Vertex AI Training provides managed, Kubernetes-based training clusters that are created and destroyed as needed, for each training job that you run. This allows you to minimize training time when needed, without paying for resources that you’re not using between jobs. Then you can choose the cost/performance ratio that works for each job you run by adjusting the shape and quantity of the containers. This is especially valuable when you have training jobs that would benefit from GPUs. You can leverage Google Cloud’s substantial investment in GPU infrastructure, choosing from among several types depending on your use-case. You can also leverage Vertex AI Vizier as your blackbox tool to perform Hyperparameter tuning and simplify the process of searching for the ideal model architecture.

With Vertex AI Training you won’t need to worry about setting up, configuring, hardening, patching or otherwise maintaining these clusters. Just submit your training code and let it run. This lets you focus on what you do best: writing ML code.

As of now, Terraform does not allow ‘Job Resources’ to be created, making training challenging to set up through IaC. There are however some prerequisite resources required to creating a Managed Pipeline such as Service Accounts, Cloud Storage Buckets, and APIs. These prerequisite resources are nicely bundled in this Terraform module.

Vertex AI does not “train” your code. Vertex AI Training executes your training code. Your training code can decide to cache data locally or stream directly to memory. Whether the data will touch a local storage on a compute node will depend on the storage mechanism your code uses. If it uses GCSFuse, the data may touch the local disk. If you use NFS mounts the data may touch local disks. If you access GCS, BigQuery, etc. directly then you have control how the data flows.

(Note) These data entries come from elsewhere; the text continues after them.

-- ==== Sys2Proof/Machine/NibbleWriter.lean ====
section
/-! DEFINITION. The meanings of the NW family and of the bus byte forms (spec 41_nibble_writer.md, 30_encoding.md section 2). -/

namespace Sys2Proof.Machine

/-- NW.PULSE (41_nibble_writer.md R90, R93), run where the sequencer stands (assumption log 12). -/
def execNwPulse (payload flags : Byte) (s : State) : Host.Outcome State Fault Refusal :=
  .next { s with lcd := (runActs (pulseActs s.cfg s.lcd.pc.pulseSite payload flags) s.lcd).2 }

/-- NW.SEND_CHAR (41_nibble_writer.md R91, R93), run where the sequencer stands (assumption log 12). -/
def execNwSendChar (c : Byte) (s : State) : Host.Outcome State Fault Refusal :=
  .next { s with lcd := (runActs (charActs s.cfg s.lcd.pc.charSite c) s.lcd).2 }

/-- BUS.ASSERT_CMD: the bus write of a command's ASSERT byte (30_encoding.md R53, 20_memory.md R36; assumption log 11). -/
def execBusAssertCmd (payload : Byte) (s : State) : Host.Outcome State Fault Refusal :=
  .next { s with lcd := (i2cWrite (assertByte payload (cmdFlags s.cfg)) s.lcd).2 }

/-- BUS.ASSERT_CHAR: the bus write of a character nibble's ASSERT byte (30_encoding.md R53, R58; assumption log 11). -/
def execBusAssertChar (nib : Byte) (s : State) : Host.Outcome State Fault Refusal :=
  .next { s with lcd := (i2cWrite (assertByte nib (charFlags s.cfg)) s.lcd).2 }

/-- BUS.RELEASE: the bus write of the RELEASE byte (30_encoding.md R54; assumption log 11). -/
def execBusRelease (s : State) : Host.Outcome State Fault Refusal :=
  .next { s with lcd := (i2cWrite (releaseByte s.cfg) s.lcd).2 }

end Sys2Proof.Machine
end

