-- ==== Sys2Proof/Tests/Slice0.lean ====
section
/-! SUPPORT. Tests of the model, their expected results taken from the spec's tables and vectors, and a witness for the hypotheses of each statement. -/

namespace Sys2Proof.Tests

open Sys2Proof Sys2Proof.Machine

/-! A small state with scripted environment. -/

/-- Reset, with these bytes at the ports, answers of the environment and turns. -/
def start (kpPort : List Byte) (cols : List Bool) (lcdPort : List Byte) (bus : List BusAnswer) (ts : List Turn) : State :=
  { State.reset with
    kp := { Kp.reset with port := kpPort, colAnswers := cols }
    lcd := { Lcd.reset with port := lcdPort, busAnswers := bus }
    turns := ts }

/-- A KP alone, at a position. -/
def kpState (pc : KpPc) (cols : List Bool) (t : Turn) : State :=
  { start [] cols [] [] [t] with kp := { Kp.reset with pc := pc, colAnswers := cols } }

/-- An LCD alone, in a lifecycle state and at a position. -/
def lcdState (st : LcdState) (pc : LcdPc) (text : List Byte) (bus : List BusAnswer) (t : Turn) : State :=
  { start [] [] [] [] [t] with
    lcd := { Lcd.reset with state := st, addr := 0x27, pc := pc, text := text, busAnswers := bus } }

/-- Some view of the next state, if there is one. -/
def view {α : Type} (f : State → α) (o : Host.Outcome State Fault Refusal) : Option α :=
  match o with
  | .next s => some (f s)
  | .fault _ => none
  | .refused _ => none

/-- An ASSERT or RELEASE write at address 0x27 that completes. -/
def wr (b : Byte) : LcdEvent := .busWrite 0x27 b .ok

/-! WellFormed refuses each ill-formed term. -/

theorem test_wf_text_of_256_refused : (Instr.lcdWriteText (List.replicate 256 0x41)).wf defaultConfig = false := by
  show decide ((List.replicate 256 (0x41 : Byte)).length ≤ defaultConfig.textMax) = false
  rw [List.length_replicate]; decide
theorem test_wf_text_of_255_admitted : (Instr.lcdWriteText (List.replicate 255 0x41)).wf defaultConfig = true := by
  show decide ((List.replicate 255 (0x41 : Byte)).length ≤ defaultConfig.textMax) = true
  rw [List.length_replicate]; decide
theorem test_wf_pulse_flags_above_low_bits_refused : (Instr.nwPulse 0x30 0x1C).wf defaultConfig = false := by decide
theorem test_wf_pulse_flags_without_enable_refused : (Instr.nwPulse 0x30 0x08).wf defaultConfig = false := by decide
theorem test_wf_pulse_flags_without_backlight_refused : (Instr.nwPulse 0x30 0x04).wf defaultConfig = false := by decide
theorem test_wf_pulse_admitted : (Instr.nwPulse 0x30 0x0D).wf defaultConfig = true := by decide
theorem test_wf_assert_cmd_low_bits_refused : (Instr.busAssertCmd 0x31).wf defaultConfig = false := by decide
theorem test_wf_assert_char_low_bits_refused : (Instr.busAssertChar 0x41).wf defaultConfig = false := by decide
theorem test_wf_config_equal_control_bits_refused : ({ defaultConfig with displayOn := 0x08 } : Config).wf = false := by decide
theorem test_wf_config_high_control_bit_refused : ({ defaultConfig with displayOn := 0x10 } : Config).wf = false := by decide
theorem test_wf_config_two_bit_backlight_refused : ({ defaultConfig with backlightOn := 0x0A } : Config).wf = false := by decide
theorem test_wf_config_flags_with_enable_refused : ({ defaultConfig with textFlags := 0x05 } : Config).wf = false := by decide
theorem test_wf_config_high_flags_refused : ({ defaultConfig with textFlags := 0x11 } : Config).wf = false := by decide
theorem test_wf_config_equal_commands_refused : ({ defaultConfig with fs8 := 0x20 } : Config).wf = false := by decide
theorem test_wf_config_count_of_two_bytes_refused : ({ defaultConfig with textMax := 256 } : Config).wf = false := by decide
theorem test_wf_default_and_literal_config : defaultConfig.wf = true ∧ literalConfig.wf = true := by decide
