-- ==== Sys2Proof/Certificates/Slice0/Obligations.lean ====
section
/-! DEFINITION. The statements for the provers. Each docstring names the rule of spec/ it formalises; a clause that rests
on a choice of the model names the log entry. Where a statement writes a next state out as `{ s with … }`, that IS its
frame: every field not named there is unchanged. -/

open Sys2Proof Sys2Proof.Machine

/-! ## Encoding (30_encoding.md) -/

/-- Decoding the word of a command gives the command back, with every register at every value; the word of a BOUND with
two equal register fields is rejected by that name (R81 to R83, R85). -/
def Obligations.DecodeInvertsEncode : Prop :=
  ∀ i : Instr, decode (encode i) = if i.wf then .ok i else .error .equalRegisters

/-- Encoding a decoded command gives the word back: no bit of a legal word is dropped, and what the decoder gives is well
formed (R81 to R86). -/
def Obligations.EncodeInvertsDecode : Prop :=
  ∀ (w : Word) (i : Instr), decode w = .ok i → encode i = w ∧ i.wf = true

/-- R84: the decoder rejects exactly the words that R84's three cases list, and an illegal word in flight, when the unit
executes it, raises `ILLEGAL` and writes no register. -/
def Obligations.IllegalWordsAreRejectedAndFault : Prop :=
  (∀ w : Word, (∃ e, decode w = .error e) ↔ IllegalWord w) ∧
  (∀ s : State, s.pend = true → IllegalWord s.pcmd → unitTurn s = .next (s.faulted .illegal))

/-- R83, R86: no word fits two rows of the opcode map, and a word is the command of a row exactly when it fits the row
and, for BOUND, its register fields are distinct. -/
def Obligations.OpcodeRowsDoNotOverlap : Prop :=
  opRows.Pairwise (fun r q => ∀ w : Word, ¬(r.fits w = true ∧ q.fits w = true)) ∧
  (∀ r ∈ opRows, ∀ w : Word, r.fits w = true →
    decode w = if (r.command w).wf then .ok (r.command w) else .error .equalRegisters)

/-- R89: the encoding examples. -/
def Obligations.EncodingExamples : Prop :=
  encode (.fmul 3 1 2) = 0x00021303 ∧ decode 0x00021303 = .ok (.fmul 3 1 2) ∧
  encode (.boundD 0 1 2) = 0x00021008 ∧ decode 0x00021008 = .ok (.boundD 0 1 2) ∧
  encode (.boundS 0 1 2) = 0x01021008 ∧ decode 0x01021008 = .ok (.boundS 0 1 2) ∧
  encode (.digits 0 1 2) = 0x00021009 ∧ decode 0x00021009 = .ok (.digits 0 1 2) ∧
  encode (.ldf 5) = 0x00000501 ∧ decode 0x00000501 = .ok (.ldf 5) ∧
  encode (.cpow 4 2) = 0x00002406 ∧ decode 0x00002406 = .ok (.cpow 4 2) ∧
  encode (.fnormto 1 1 2) = 0x00021105 ∧ decode 0x00021105 = .ok (.fnormto 1 1 2) ∧
  encode (.boundD 0 0 2) = 0x00020008 ∧ decode 0x00020008 = .error .equalRegisters

/-- R87: the text of a command parses to the command, in capitals and in small letters. Where the text has spaces is the
model's choice (log entry 19). -/
def Obligations.AssemblerTextRoundTrip : Prop :=
  ∀ i : Instr, parseAsm (asmText i) = some i ∧ parseAsm ((asmText i).map Char.toLower) = some i

/-! ## The agents and how a command ends (60_exceptions.md, 70_reset_and_hazards.md) -/

/-- R200: on the unit's turn with a command in flight whose word decodes to `i`, the step is the rule of `i` run on the
state (with its entry of `sched` used up, log entry 1). The unit has the turn where `sched` names it, and where `sched`
is empty. A command's word placed by `withFetchWord` (log entry 10) is the state in which the host has just issued it,
and the very next step runs that command on the operands latched then. -/
def Obligations.StepRunsTheDecodedCommand : Prop :=
  (∀ (s : State) (i : Instr), s.pend = true → decode s.pcmd = .ok i →
    (∀ more, s.sched = .unit :: more → step s = exec i { s with sched := more }) ∧
    (s.sched = [] → step s = exec i s)) ∧
  (∀ (s : State) (i : Instr), i.wf = true →
    step (s.withFetchWord 32 (encode i).toNat) =
      exec i { s with pcmd := encode i, pargSig := s.argSig, pargExp := s.argExp, prefine := s.refine, pend := true })

/-- R200 to R203, R205: every command, in every state, ends in a next state in exactly one of two ways: it commits, with
`FAULT`, `CAUSE` and `FCMD` unchanged and `PEND` 0; or it takes the fault entry of R203 with a cause that R201's table
gives the command, and nothing else changes. A word in flight that is no command takes the fault entry with `ILLEGAL`. -/
def Obligations.EveryCommandCommitsOrFaults : Prop :=
  (∀ (i : Instr) (s : State),
    (∃ t, exec i s = .next t ∧ t.pend = false ∧ t.fault = s.fault ∧ t.cause = s.cause ∧ t.fcmd = s.fcmd) ∨
    (∃ c ∈ raisable i, Faults i s c)) ∧
  (∀ (s : State) (e : DecodeError), decode s.pcmd = .error e → complete s = .next (s.faulted .illegal))

/-- R21, R206: a command one of whose source registers is invalid faults `UNINIT`, before any check of its own. -/
def Obligations.InvalidSourceFaultsUninit : Prop :=
  ∀ (i : Instr) (s : State), (∃ r ∈ sources i, s.f[r].valid = false) → Faults i s .uninit

/-- R20, R22, R202, R203: the frame of every command, through the window: a word the command may not write reads after it
as before, but for `STATUS` and `FCMD`; the registers and copies the window does not show, and the model's own fields,
are unchanged but for `PEND`. -/
def Obligations.CommandFrame : Prop :=
  ∀ (i : Instr) (s t : State), exec i s = .next t →
    (∀ r : WinReg, mayWrite i r = false → r ≠ .status → r ≠ .fcmd → t.readReg r = s.readReg r) ∧
    (∀ j : FReg, j ∉ fDests i → t.f[j] = s.f[j]) ∧
    t.pcmd = s.pcmd ∧ t.pargSig = s.pargSig ∧ t.pargExp = s.pargExp ∧ t.prefine = s.prefine ∧
    t.argSig = s.argSig ∧ t.argExp = s.argExp ∧ t.refine = s.refine ∧
    t.prog = s.prog ∧ t.sched = s.sched ∧ t.reads = s.reads ∧ t.draws = s.draws

/-- R204: a step from the halted state keeps `FAULT`, `CAUSE` and `FCMD`, latches no command and changes no `Fp` or
result register, unless it is a reset: the platform's, or a host write to `CTRL` with bit 31 set. A `CMD` write to a
halted unit takes the host's turn and changes nothing. Turns and host operations are the model's (log entries 1 and 2). -/
def Obligations.HaltedUntilReset : Prop :=
  (∀ s t : State, s.fault = true → s.pend = false → step s = .next t →
    (t.fault = true ∧ t.cause = s.cause ∧ t.fcmd = s.fcmd ∧ t.pend = false ∧ t.f = s.f ∧ t.cls = s.cls ∧
      t.csig = s.csig ∧ t.cpk = s.cpk ∧ t.dbuf = s.dbuf ∧ t.dlen = s.dlen ∧ t.dexp = s.dexp) ∨
    s.turn = .platformReset ∨
    (s.turn = .host ∧ ∃ v more, s.prog = .write 0x000 4 v :: more ∧ v.getLsbD 31 = true)) ∧
  (∀ (s : State) (v : Word) (more : List HostOp), s.fault = true → s.turn = .host →
    s.prog = .write 0x00C 4 v :: more → step s = .next { s with prog := more, sched := s.sched.tail })

/-- R207: a host write of `v` to `CMD` while a command is in flight and the unit is not halted discards that command,
which never commits, and takes the fault `OVERRUN` that names `v` (turns and host operations: log entries 1 and 2). -/
def Obligations.OverrunDiscardsTheCommandInFlight : Prop :=
  ∀ (s : State) (v : Word) (more : List HostOp), s.pend = true → s.fault = false → s.turn = .host →
    s.prog = .write 0x00C 4 v :: more →
    step s = .next { s with prog := more, sched := s.sched.tail, fault := true, cause := .overrun, fcmd := v,
                            pend := false }

/-- R208: both orders of a `CMD` write and a completion are admitted. With the unit first the command in flight ends, and
the write then issues if it committed; with the host first the write is an `OVERRUN`.
Schedules are the model's (log entry 1). -/
def Obligations.BothOrdersOfWriteAndCompletion : Prop :=
  ∀ (s t : State) (v : Word) (more : List HostOp), s.pend = true → s.fault = false →
    s.prog = .write 0x00C 4 v :: more → complete { s with sched := [.host] } = .next t → t.fault = false →
    core.run 2 { s with sched := [.unit, .host] } =
      .next { t with prog := more, sched := [], pcmd := v, pargSig := t.argSig, pargExp := t.argExp,
                     prefine := t.refine, pend := true } ∧
    core.run 1 { s with sched := [.host] } =
      .next { s with prog := more, sched := [], fault := true, cause := .overrun, fcmd := v, pend := false }

/-- R59: the three cases of a host write to `CMD`: nothing while halted; `OVERRUN` while a command is in flight; else the
word and the operands are latched, `STATUS.BUSY` reads 1, and the unit's next turn runs the command. -/
def Obligations.IssueCases : Prop :=
  ∀ (s : State) (v : Word),
    (s.fault = true → s.hostWrite 0x00C v = s) ∧
    (s.fault = false → s.pend = true →
      s.hostWrite 0x00C v = { s with fault := true, cause := .overrun, fcmd := v, pend := false }) ∧
    (s.fault = false → s.pend = false →
      s.hostWrite 0x00C v = { s with pcmd := v, pargSig := s.argSig, pargExp := s.argExp, prefine := s.refine,
                                     pend := true } ∧
      (s.hostWrite 0x00C v).statusWord.getLsbD 0 = true ∧
      (∀ i : Instr, decode v = .ok i → unitTurn (s.hostWrite 0x00C v) = exec i (s.hostWrite 0x00C v)))

/-- R23, R242: a `CMD` write that issues copies the operands; later host writes to `ARG_SIG`, `ARG_EXP` and
`CTRL.REFINE` change only those registers, and a command's run does not depend on them: with other values there it ends
the same, with those values standing. -/
def Obligations.CommandsRunOnTheLatchedCopies : Prop :=
  (∀ (s : State) (v : Word), s.fault = false → s.pend = false →
    (s.hostWrite 0x00C v).pargSig = s.argSig ∧ (s.hostWrite 0x00C v).pargExp = s.argExp ∧
    (s.hostWrite 0x00C v).prefine = s.refine) ∧
  (∀ (i : Instr) (s : State) (a : DWord) (e : Word) (r : Bool),
    exec i { s with argSig := a, argExp := e, refine := r } =
      mapNext (fun t => { t with argSig := a, argExp := e, refine := r }) (exec i s)) ∧
  (∀ (s : State) (off : Offset) (v : Word),
    off = 0x010 ∨ off = 0x014 ∨ off = 0x018 ∨ (off = 0x000 ∧ v.getLsbD 31 = false) →
    ∃ a e r, s.hostWrite off v = { s with argSig := a, argExp := e, refine := r })
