theorem State.takeFault_pcmd_eq_faulted (c : Cause) : s.takeFault c s.pcmd = s.faulted c := rfl

end Sys2Proof.Machine
end

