-- ==== Sys2Proof/Tests/Slice0.lean ====
section
/-! SUPPORT. The model's own tests. Expected results are the vectors of 95_test_vectors.md (its section is named at each
test); `witness_` theorems show, for a statement of Obligations.lean with hypotheses, a state and operands that meet
them, clause by clause at the ends of its ranges. -/

namespace Sys2Proof.Tests

open Sys2Proof Sys2Proof.Machine

/- One theorem at a time: elaborated side by side, the closed evaluations below hold one thread each. -/
set_option Elab.async false

/-! ## Helpers -/

/-- The idle unit after reset with the given registers holding pairs. -/
def loaded (regs : List (FReg × DWord × Int)) : State :=
  regs.foldl (fun s r => s.writeF r.1 ⟨r.2.1, BitVec.ofInt 32 r.2.2⟩) State.reset

/-- The unit after reset with the word `w` in flight on the operand `arg`. -/
def busy (w : Word) (arg : DWord) : State := ({ State.reset with argSig := arg }).latch w

/-- The halted unit. -/
def halted : State := State.reset.takeFault .uninit 0x00021303

/-- What `g` shows of the state a command or a step ends in. -/
def shown {α : Type} (o : Host.Outcome State Fault Refusal) (g : State → α) : Option α :=
  match o with
  | .next s => some (g s)
  | .fault _ => none
  | .refused _ => none

/-- Register `i` as a pair, if it is valid. -/
def pair (i : FReg) (s : State) : Option (DWord × Int) :=
  if s.f[i].valid then some (s.f[i].sig, s.f[i].exp.toInt) else none

/-- A DIGITS result as the host sees it. -/
def digitsShown (s : State) : List Nat × Int :=
  ((s.dbuf.toList.take s.dlen.toNat).map (fun b => b.toNat - 0x30), s.dexp.toInt)

/-! ## Well-formedness: each pair of equal register fields is refused -/

theorem test_wf_accepts_distinct : (Instr.boundD 0 1 2).wf = true ∧ (Instr.boundS 7 6 5).wf = true := by decide
theorem test_wf_refuses_v_eq_m : (Instr.boundD 0 0 2).wf = false ∧ (Instr.boundS 0 0 2).wf = false := by decide
theorem test_wf_refuses_v_eq_p : (Instr.boundD 0 2 0).wf = false ∧ (Instr.boundS 0 2 0).wf = false := by decide
theorem test_wf_refuses_m_eq_p : (Instr.boundD 0 1 1).wf = false ∧ (Instr.boundS 0 1 1).wf = false := by decide
theorem test_wf_accepts_aliased_digits : (Instr.digits 0 0 0).wf = true := by decide

/-! ## Decoding: every command's word, bit by bit from R81 and R83 -/

theorem test_decode_nop : decode 0b00000000000000000000000000000000 = .ok .nop := by decide
theorem test_decode_ldf : decode 0b00000000000000000000010100000001 = .ok (.ldf 5) := by decide
theorem test_decode_fsub : decode 0b00000000000000110011011000000010 = .ok (.fsub 6 3 3) := by decide
theorem test_decode_fmul : decode 0b00000000000000100001001100000011 = .ok (.fmul 3 1 2) := by decide
theorem test_decode_fnorm : decode 0b00000000000000000011010000000100 = .ok (.fnorm 4 3) := by decide
theorem test_decode_fnormto : decode 0b00000000000000110000011100000101 = .ok (.fnormto 7 0 3) := by decide
theorem test_decode_cpow : decode 0b00000000000000000010010000000110 = .ok (.cpow 4 2) := by decide
theorem test_decode_fclassD : decode 0b00000000000000000000000000000111 = .ok .fclassD := by decide
theorem test_decode_fclassS : decode 0b00000001000000000000000000000111 = .ok .fclassS := by decide
theorem test_decode_boundD : decode 0b00000000000001100101011100001000 = .ok (.boundD 7 5 6) := by decide
theorem test_decode_boundS : decode 0b00000001000000100001000000001000 = .ok (.boundS 0 1 2) := by decide
theorem test_decode_digits : decode 0b00000000000000100001000000001001 = .ok (.digits 0 1 2) := by decide

/-- The illegal words of 95 §3.7, with the reason R84 gives each. -/
theorem test_decode_illegal :
    [0x0000000A, 0xFFFFFFFF, 0x00000800, 0x00001001, 0x01000002, 0x00100003, 0x00000107, 0x00020008, 0x00002008].map
        decode =
      [.error .reservedOpcode, .error .reservedOpcode, .error .maskMismatch, .error .maskMismatch, .error .maskMismatch,
        .error .maskMismatch, .error .maskMismatch, .error .equalRegisters, .error .equalRegisters] := by decide

theorem test_decodeTableWord : decodeTableWord 32 0x00002406 = some (.cpow 4 2) ∧ decodeTableWord 32 0x0A = none := by
  decide

theorem test_parse_small_letters :
    parseAsm ['f', 'm', 'u', 'l', ' ', 'f', '3', ',', 'F', '1', ',', ' ', 'f', '2'] = some (.fmul 3 1 2) := by decide

/-! ## One command each (95 §3.1 to §3.5) -/

theorem test_nop : shown (exec .nop (busy 0 0)) (·.pend) = some false := by decide

theorem test_ldf :
    shown (exec (.ldf 5) { State.reset with pargSig := 0x8000000000000000, pargExp := 0xFFFFFFC1 }) (pair 5) =
      some (some (0x8000000000000000, -63)) := by decide

theorem test_fsub :
    shown (exec (.fsub 3 1 2) (loaded [(1, 0xFFFFFFFFFFFFFFFF, 0), (2, 1, 0)])) (pair 3) =
      some (some (0xFFFFFFFFFFFFFFFE, 0)) := by decide +kernel

theorem test_fsub_precond :
    shown (exec (.fsub 3 1 2) (loaded [(1, 1, 0), (2, 1, 1)])) (fun s => (s.cause, pair 3 s)) =
      some (.subPrecond, none) := by decide +kernel

theorem test_fmul_tie :
    shown (exec (.fmul 3 1 2) (loaded [(1, 0x8000000000000000, 0), (2, 1, 0)])) (pair 3) = some (some (1, 64)) := by
  decide +kernel

theorem test_fmul_range :
    shown (exec (.fmul 3 1 2) (loaded [(1, 1, -2147483648), (2, 1, -65)])) (·.cause) = some .expRange := by
  decide +kernel

theorem test_fnorm :
    shown (exec (.fnorm 1 1) (loaded [(1, 0x12345, -10)])) (pair 1) = some (some (0x91A2800000000000, -57)) := by
  decide +kernel

theorem test_fnorm_zero : shown (exec (.fnorm 2 1) (loaded [(1, 0, 0)])) (·.cause) = some .normZero := by
  decide +kernel

theorem test_fnormto_normalized :
    shown (exec (.fnormto 1 1 2) (loaded [(1, 3, 10), (2, 9, -52)])) (pair 1) =
      some (some (0xC000000000000000, -52)) := by decide +kernel

theorem test_fnormto_bit_lost :
    shown (exec (.fnormto 1 1 2) (loaded [(1, 3, 10), (2, 9, -53)])) (·.cause) = some .normtoPrecond := by
  decide +kernel

theorem test_cpow_low_end :
    shown (exec (.cpow 4 2) (loaded [(2, 0, -1137)])) (fun s => (pair 4 s, s.cpk.toInt)) =
      some (some (0x9E19DB92B4E31BA9, 1013), 324) := by decide +kernel

theorem test_cpow_range : shown (exec (.cpow 4 2) (loaded [(2, 1, 963)])) (·.cause) = some .cpowRange := by
  decide +kernel

theorem test_fclassD :
    shown (exec .fclassD (busy 0x7 0x7FF8000000000001)) (fun s => (s.cls, s.csig)) =
      some (0x07FF0004, 0x0008000000000001) := by decide +kernel

theorem test_fclassS :
    shown (exec .fclassS (busy 0x01000007 0xFFFFFFFF80000001)) (fun s => (s.cls, s.csig)) =
      some (0x00000111, 1) := by decide +kernel

theorem test_boundD :
    shown (exec (.boundD 0 1 2) (busy 0x00021008 0xBFF0000000000000)) (fun s => (pair 0 s, pair 1 s, pair 2 s)) =
      some (some (0x8000000000000000, -63), some (0x7FFFFFFFFFFFFE00, -63), some (0x8000000000000400, -63)) := by
  decide +kernel

theorem test_boundD_class :
    shown (exec (.boundD 0 1 2) (busy 0x00021008 0xFFF0000000000001)) (fun s => (s.cause, pair 0 s)) =
      some (.boundClass, none) := by decide +kernel

theorem test_boundS :
    shown (exec (.boundS 0 1 2) (busy 0x01021008 0xFFFFFFFF7F7FFFFF)) (fun s => (pair 0 s, pair 1 s, pair 2 s)) =
      some (some (0xFFFFFF0000000000, 64), some (0xFFFFFE8000000000, 64), some (0xFFFFFF8000000000, 64)) := by
  decide +kernel

theorem test_boundS_class :
    shown (exec (.boundS 0 1 2) (busy 0x01021008 0x0000000100000000)) (·.cause) = some .boundClass := by
  decide +kernel

/-- The operands of trace 4 (the least denormal), with the refinement. -/
def leastDenormal : State :=
  loaded [(0, 0x8000000000000000, -1137), (1, 0x4000000000000000, -1137), (2, 0xC000000000000000, -1137)]

/-- The operands of trace 5 (the largest finite number). -/
def largestFinite : State :=
  loaded [(0, 0xFFFFFFFFFFFFF800, 960), (1, 0xFFFFFFFFFFFFF400, 960), (2, 0xFFFFFFFFFFFFFC00, 960)]

/-- The operands of trace 1 (1.0). -/
def one : State :=
  loaded [(0, 0x8000000000000000, -63), (1, 0x7FFFFFFFFFFFFE00, -63), (2, 0x8000000000000400, -63)]

theorem test_digits_refined :
    shown (exec (.digits 0 1 2) { leastDenormal with prefine := true }) digitsShown = some ([5], -324) := by
  decide +kernel

theorem test_digits_fractional :
    shown (exec (.digits 0 1 2) { largestFinite with prefine := false }) digitsShown =
      some ([1, 7, 9, 7, 6, 9, 3, 1, 3, 4, 8, 6, 2, 3, 1, 5, 8], 292) := by decide +kernel

/-! ## One step of the machine (95 §3.7, §4) -/

theorem test_step_runs_the_placed_word :
    shown (step (State.reset.withFetchWord 32 0x00021303)) (fun s => (s.statusWord, s.fcmd)) =
      some (0x00000202, 0x00021303) := by decide +kernel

When creating a Vertex AI Training resource, there are two different training methods. AutoML and custom training. More information can be found on AutoML in a subsequent section below. Custom training jobs (CustomJob resources in the Vertex AI API) are the basic way to run your custom machine learning (ML) training code in Vertex AI. This allows you to run your TensorFlow, PyTorch, scikit-learn, and XGBoost training applications in the cloud. To learn more about Custom Training, check out the documentation here. Additional information to run your Training jobs using Kubeflow on GKE can be found here.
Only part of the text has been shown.